Goal of the exercise: From the line containing "theorem hostResponses_cons_of_error (calls" through the last line, print the records exactly and nothing else.

+ + +

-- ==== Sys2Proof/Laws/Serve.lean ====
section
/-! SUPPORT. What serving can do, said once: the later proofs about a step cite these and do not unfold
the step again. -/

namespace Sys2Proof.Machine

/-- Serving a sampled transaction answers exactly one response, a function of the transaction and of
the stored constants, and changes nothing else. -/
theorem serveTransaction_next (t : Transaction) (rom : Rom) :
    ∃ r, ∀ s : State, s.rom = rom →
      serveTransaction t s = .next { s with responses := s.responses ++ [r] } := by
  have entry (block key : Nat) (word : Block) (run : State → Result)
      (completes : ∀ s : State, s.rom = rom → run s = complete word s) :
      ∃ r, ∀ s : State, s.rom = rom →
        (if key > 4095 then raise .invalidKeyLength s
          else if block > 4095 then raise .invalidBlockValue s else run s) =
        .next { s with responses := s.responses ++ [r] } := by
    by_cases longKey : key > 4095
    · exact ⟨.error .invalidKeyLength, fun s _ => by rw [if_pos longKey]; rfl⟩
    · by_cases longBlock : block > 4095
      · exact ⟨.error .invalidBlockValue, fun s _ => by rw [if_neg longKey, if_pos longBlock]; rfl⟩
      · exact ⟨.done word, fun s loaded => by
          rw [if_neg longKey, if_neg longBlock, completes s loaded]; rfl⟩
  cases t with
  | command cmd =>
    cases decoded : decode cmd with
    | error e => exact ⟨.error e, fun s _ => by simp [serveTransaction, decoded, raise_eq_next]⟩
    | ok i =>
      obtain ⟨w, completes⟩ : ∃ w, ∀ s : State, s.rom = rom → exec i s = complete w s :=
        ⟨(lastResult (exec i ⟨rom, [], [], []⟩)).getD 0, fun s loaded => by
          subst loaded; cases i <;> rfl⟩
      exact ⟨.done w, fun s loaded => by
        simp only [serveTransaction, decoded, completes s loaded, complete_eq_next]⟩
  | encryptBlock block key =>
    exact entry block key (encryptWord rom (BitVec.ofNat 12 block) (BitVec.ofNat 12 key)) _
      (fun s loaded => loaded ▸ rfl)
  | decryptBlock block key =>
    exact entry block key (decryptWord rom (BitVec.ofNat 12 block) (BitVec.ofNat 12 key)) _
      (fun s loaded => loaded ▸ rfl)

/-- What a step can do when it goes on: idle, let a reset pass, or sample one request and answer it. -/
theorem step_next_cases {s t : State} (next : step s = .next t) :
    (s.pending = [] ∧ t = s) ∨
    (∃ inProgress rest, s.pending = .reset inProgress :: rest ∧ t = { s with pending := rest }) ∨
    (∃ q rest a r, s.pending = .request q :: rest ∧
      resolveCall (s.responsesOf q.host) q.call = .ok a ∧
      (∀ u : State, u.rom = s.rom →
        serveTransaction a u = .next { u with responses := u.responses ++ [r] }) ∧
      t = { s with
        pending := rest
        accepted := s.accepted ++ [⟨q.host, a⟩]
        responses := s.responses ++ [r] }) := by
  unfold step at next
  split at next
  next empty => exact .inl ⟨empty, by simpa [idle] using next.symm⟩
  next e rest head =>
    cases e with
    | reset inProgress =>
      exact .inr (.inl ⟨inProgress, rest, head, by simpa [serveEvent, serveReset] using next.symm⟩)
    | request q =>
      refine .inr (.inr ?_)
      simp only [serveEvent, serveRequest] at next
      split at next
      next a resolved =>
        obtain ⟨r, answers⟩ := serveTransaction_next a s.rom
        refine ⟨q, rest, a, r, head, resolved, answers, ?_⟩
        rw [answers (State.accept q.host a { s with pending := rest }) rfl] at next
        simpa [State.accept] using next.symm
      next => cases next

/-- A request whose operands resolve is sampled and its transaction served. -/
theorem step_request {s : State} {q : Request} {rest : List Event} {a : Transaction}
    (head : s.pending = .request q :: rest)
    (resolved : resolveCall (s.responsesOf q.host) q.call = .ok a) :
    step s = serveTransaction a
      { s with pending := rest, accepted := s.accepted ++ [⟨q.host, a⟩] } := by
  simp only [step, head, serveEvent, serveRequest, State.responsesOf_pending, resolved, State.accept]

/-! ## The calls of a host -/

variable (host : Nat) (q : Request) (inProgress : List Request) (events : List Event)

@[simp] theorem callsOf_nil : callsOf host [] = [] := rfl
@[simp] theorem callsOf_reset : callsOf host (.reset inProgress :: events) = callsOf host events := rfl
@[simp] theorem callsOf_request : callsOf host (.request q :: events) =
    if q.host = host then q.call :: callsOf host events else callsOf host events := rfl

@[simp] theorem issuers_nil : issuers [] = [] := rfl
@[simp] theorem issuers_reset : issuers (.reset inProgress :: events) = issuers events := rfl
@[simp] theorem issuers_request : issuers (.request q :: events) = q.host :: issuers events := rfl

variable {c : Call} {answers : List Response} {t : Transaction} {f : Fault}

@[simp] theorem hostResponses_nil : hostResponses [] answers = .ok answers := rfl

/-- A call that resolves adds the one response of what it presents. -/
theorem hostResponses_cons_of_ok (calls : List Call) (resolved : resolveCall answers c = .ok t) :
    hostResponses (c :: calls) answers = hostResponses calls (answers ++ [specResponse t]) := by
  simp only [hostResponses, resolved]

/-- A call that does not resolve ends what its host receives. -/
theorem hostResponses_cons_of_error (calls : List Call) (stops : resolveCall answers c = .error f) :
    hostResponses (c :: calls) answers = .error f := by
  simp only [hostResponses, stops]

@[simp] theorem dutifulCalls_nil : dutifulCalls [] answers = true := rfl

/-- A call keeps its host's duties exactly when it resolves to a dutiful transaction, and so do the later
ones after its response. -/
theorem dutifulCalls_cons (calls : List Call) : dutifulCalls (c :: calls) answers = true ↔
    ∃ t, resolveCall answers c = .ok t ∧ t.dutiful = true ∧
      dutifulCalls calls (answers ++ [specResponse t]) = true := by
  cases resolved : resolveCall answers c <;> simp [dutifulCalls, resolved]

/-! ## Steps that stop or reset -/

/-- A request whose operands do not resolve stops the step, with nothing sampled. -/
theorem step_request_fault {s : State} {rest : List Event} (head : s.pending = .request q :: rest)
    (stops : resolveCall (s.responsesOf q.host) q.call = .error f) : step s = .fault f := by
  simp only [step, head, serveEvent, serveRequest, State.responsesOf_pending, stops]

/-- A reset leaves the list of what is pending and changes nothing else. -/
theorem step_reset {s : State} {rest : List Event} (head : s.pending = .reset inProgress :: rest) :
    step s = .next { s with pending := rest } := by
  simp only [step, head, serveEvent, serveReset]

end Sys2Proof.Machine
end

+ + +

Your solution:
theorem hostResponses_cons_of_error (calls : List Call) (stops : resolveCall answers c = .error f) :
    hostResponses (c :: calls) answers = .error f := by
  simp only [hostResponses, stops]

@[simp] theorem dutifulCalls_nil : dutifulCalls [] answers = true := rfl

/-- A call keeps its host's duties exactly when it resolves to a dutiful transaction, and so do the later
ones after its response. -/
theorem dutifulCalls_cons (calls : List Call) : dutifulCalls (c :: calls) answers = true ↔
    ∃ t, resolveCall answers c = .ok t ∧ t.dutiful = true ∧
      dutifulCalls calls (answers ++ [specResponse t]) = true := by
  cases resolved : resolveCall answers c <;> simp [dutifulCalls, resolved]

/-! ## Steps that stop or reset -/

/-- A request whose operands do not resolve stops the step, with nothing sampled. -/
theorem step_request_fault {s : State} {rest : List Event} (head : s.pending = .request q :: rest)
    (stops : resolveCall (s.responsesOf q.host) q.call = .error f) : step s = .fault f := by
  simp only [step, head, serveEvent, serveRequest, State.responsesOf_pending, stops]

/-- A reset leaves the list of what is pending and changes nothing else. -/
theorem step_reset {s : State} {rest : List Event} (head : s.pending = .reset inProgress :: rest) :
    step s = .next { s with pending := rest } := by
  simp only [step, head, serveEvent, serveReset]

end Sys2Proof.Machine
end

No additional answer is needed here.